(Brief)
Could you count the lines in the entries beneath that hold the word "stays"? Respond with the number alone.

(Saved data entries)
-----
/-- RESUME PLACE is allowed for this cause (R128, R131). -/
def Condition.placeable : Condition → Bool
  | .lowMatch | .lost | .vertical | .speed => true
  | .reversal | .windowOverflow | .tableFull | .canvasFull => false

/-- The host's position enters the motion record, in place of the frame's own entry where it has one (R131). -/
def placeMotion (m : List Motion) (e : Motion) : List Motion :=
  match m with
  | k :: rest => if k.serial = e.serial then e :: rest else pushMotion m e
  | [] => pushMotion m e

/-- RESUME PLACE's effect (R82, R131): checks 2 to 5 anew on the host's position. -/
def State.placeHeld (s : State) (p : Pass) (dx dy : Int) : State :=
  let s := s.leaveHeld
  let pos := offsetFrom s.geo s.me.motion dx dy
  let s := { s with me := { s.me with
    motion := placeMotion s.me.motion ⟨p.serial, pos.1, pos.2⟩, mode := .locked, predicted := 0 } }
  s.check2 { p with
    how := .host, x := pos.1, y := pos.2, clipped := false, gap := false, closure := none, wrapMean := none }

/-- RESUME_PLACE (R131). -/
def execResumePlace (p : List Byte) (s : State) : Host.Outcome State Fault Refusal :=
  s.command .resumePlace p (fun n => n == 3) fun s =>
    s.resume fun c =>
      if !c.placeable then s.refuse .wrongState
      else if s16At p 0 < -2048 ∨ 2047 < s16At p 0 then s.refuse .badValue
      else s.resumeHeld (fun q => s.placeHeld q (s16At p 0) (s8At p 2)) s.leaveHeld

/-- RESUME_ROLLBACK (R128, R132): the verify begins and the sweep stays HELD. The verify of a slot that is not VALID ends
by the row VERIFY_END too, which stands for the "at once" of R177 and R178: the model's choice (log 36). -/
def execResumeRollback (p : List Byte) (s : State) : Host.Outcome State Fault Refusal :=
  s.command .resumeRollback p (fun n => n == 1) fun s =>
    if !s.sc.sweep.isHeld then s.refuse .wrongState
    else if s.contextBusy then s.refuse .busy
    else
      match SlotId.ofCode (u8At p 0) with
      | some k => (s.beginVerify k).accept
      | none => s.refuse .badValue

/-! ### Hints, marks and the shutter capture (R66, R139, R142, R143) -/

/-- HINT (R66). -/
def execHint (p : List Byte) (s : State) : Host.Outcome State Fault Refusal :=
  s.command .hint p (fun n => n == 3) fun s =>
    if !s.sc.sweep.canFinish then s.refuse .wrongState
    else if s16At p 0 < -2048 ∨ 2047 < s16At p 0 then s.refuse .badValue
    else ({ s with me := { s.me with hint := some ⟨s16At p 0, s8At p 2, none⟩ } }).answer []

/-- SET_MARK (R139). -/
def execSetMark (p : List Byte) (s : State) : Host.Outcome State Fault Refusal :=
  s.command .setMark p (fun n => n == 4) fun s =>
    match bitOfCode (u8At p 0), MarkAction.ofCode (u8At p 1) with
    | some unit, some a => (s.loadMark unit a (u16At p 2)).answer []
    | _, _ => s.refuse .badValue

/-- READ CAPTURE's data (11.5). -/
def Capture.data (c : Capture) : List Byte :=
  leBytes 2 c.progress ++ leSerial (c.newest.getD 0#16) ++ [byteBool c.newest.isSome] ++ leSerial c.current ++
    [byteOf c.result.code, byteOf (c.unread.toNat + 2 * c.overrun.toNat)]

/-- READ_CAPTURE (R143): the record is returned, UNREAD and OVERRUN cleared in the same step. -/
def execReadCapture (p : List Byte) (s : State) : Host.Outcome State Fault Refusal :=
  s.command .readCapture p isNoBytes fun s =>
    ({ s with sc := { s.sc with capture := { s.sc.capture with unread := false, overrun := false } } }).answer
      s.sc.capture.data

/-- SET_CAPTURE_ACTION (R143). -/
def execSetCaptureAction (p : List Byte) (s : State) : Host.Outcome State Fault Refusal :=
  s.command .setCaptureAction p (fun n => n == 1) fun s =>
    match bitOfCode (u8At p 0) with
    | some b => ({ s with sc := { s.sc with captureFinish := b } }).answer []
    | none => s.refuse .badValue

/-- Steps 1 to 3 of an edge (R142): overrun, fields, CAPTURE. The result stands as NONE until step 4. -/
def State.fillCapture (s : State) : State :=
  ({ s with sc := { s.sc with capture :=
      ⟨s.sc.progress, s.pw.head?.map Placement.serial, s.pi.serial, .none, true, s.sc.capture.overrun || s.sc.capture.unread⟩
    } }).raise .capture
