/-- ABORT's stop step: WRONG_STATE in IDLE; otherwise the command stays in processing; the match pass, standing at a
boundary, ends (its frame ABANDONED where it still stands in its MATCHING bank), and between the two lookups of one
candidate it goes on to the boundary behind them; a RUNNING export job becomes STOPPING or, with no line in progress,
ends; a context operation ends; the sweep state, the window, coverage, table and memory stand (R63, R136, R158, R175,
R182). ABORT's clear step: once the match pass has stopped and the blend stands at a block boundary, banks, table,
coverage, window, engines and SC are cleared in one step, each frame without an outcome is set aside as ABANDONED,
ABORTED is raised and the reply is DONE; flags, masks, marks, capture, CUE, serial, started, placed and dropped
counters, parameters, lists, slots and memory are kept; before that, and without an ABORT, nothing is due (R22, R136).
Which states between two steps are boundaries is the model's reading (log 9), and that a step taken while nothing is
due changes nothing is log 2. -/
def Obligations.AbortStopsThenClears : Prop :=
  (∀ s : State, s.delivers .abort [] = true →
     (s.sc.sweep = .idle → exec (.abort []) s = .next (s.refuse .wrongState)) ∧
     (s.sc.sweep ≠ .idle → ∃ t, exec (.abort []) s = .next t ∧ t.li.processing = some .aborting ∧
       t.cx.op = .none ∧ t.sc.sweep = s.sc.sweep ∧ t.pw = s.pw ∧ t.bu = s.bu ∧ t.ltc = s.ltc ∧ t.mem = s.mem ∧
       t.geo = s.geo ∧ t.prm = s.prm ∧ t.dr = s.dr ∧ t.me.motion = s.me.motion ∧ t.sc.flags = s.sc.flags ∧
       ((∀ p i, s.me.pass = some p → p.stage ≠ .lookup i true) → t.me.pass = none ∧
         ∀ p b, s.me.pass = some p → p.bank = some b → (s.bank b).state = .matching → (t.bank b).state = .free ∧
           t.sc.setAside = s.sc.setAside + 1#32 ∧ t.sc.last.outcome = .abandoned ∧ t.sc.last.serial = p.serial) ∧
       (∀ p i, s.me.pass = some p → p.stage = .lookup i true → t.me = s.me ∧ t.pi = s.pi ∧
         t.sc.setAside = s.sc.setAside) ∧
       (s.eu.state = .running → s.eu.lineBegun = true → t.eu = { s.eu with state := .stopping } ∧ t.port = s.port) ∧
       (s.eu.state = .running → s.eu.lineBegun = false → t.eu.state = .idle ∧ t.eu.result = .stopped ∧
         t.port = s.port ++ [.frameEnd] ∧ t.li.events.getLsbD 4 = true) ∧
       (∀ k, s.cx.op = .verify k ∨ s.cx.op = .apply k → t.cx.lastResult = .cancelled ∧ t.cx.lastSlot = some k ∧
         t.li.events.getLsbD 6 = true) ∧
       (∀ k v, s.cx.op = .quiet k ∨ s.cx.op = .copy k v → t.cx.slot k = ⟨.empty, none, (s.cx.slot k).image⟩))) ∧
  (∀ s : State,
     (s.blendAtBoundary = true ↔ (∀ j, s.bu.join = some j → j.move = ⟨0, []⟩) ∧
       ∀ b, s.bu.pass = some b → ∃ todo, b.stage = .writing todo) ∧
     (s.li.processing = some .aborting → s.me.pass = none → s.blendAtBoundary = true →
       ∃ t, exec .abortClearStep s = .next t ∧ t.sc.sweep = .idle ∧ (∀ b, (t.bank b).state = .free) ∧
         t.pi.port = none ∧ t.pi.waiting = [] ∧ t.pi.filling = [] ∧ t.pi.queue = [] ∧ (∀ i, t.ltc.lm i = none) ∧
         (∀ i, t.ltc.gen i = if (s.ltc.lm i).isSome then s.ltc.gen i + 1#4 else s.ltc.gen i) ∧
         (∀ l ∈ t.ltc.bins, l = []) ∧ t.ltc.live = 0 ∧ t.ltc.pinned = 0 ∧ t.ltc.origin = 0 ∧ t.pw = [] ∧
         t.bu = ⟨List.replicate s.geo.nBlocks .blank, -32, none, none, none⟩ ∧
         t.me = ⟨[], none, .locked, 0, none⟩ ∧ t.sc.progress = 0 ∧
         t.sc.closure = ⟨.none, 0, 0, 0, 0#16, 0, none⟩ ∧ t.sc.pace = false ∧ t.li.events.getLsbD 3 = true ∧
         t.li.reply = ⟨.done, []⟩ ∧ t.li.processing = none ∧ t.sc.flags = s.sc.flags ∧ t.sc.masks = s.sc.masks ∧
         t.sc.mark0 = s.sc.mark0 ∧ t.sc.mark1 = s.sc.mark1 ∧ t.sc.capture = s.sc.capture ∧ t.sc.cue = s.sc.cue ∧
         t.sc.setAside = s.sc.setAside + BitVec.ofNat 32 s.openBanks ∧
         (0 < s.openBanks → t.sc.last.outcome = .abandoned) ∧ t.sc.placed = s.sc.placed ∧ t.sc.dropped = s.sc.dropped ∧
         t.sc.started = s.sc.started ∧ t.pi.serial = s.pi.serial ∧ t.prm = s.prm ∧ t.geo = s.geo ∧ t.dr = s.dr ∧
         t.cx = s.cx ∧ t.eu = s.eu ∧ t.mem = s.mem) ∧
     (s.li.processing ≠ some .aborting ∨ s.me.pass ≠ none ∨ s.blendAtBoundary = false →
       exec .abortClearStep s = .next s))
-----
(Solved problem)
2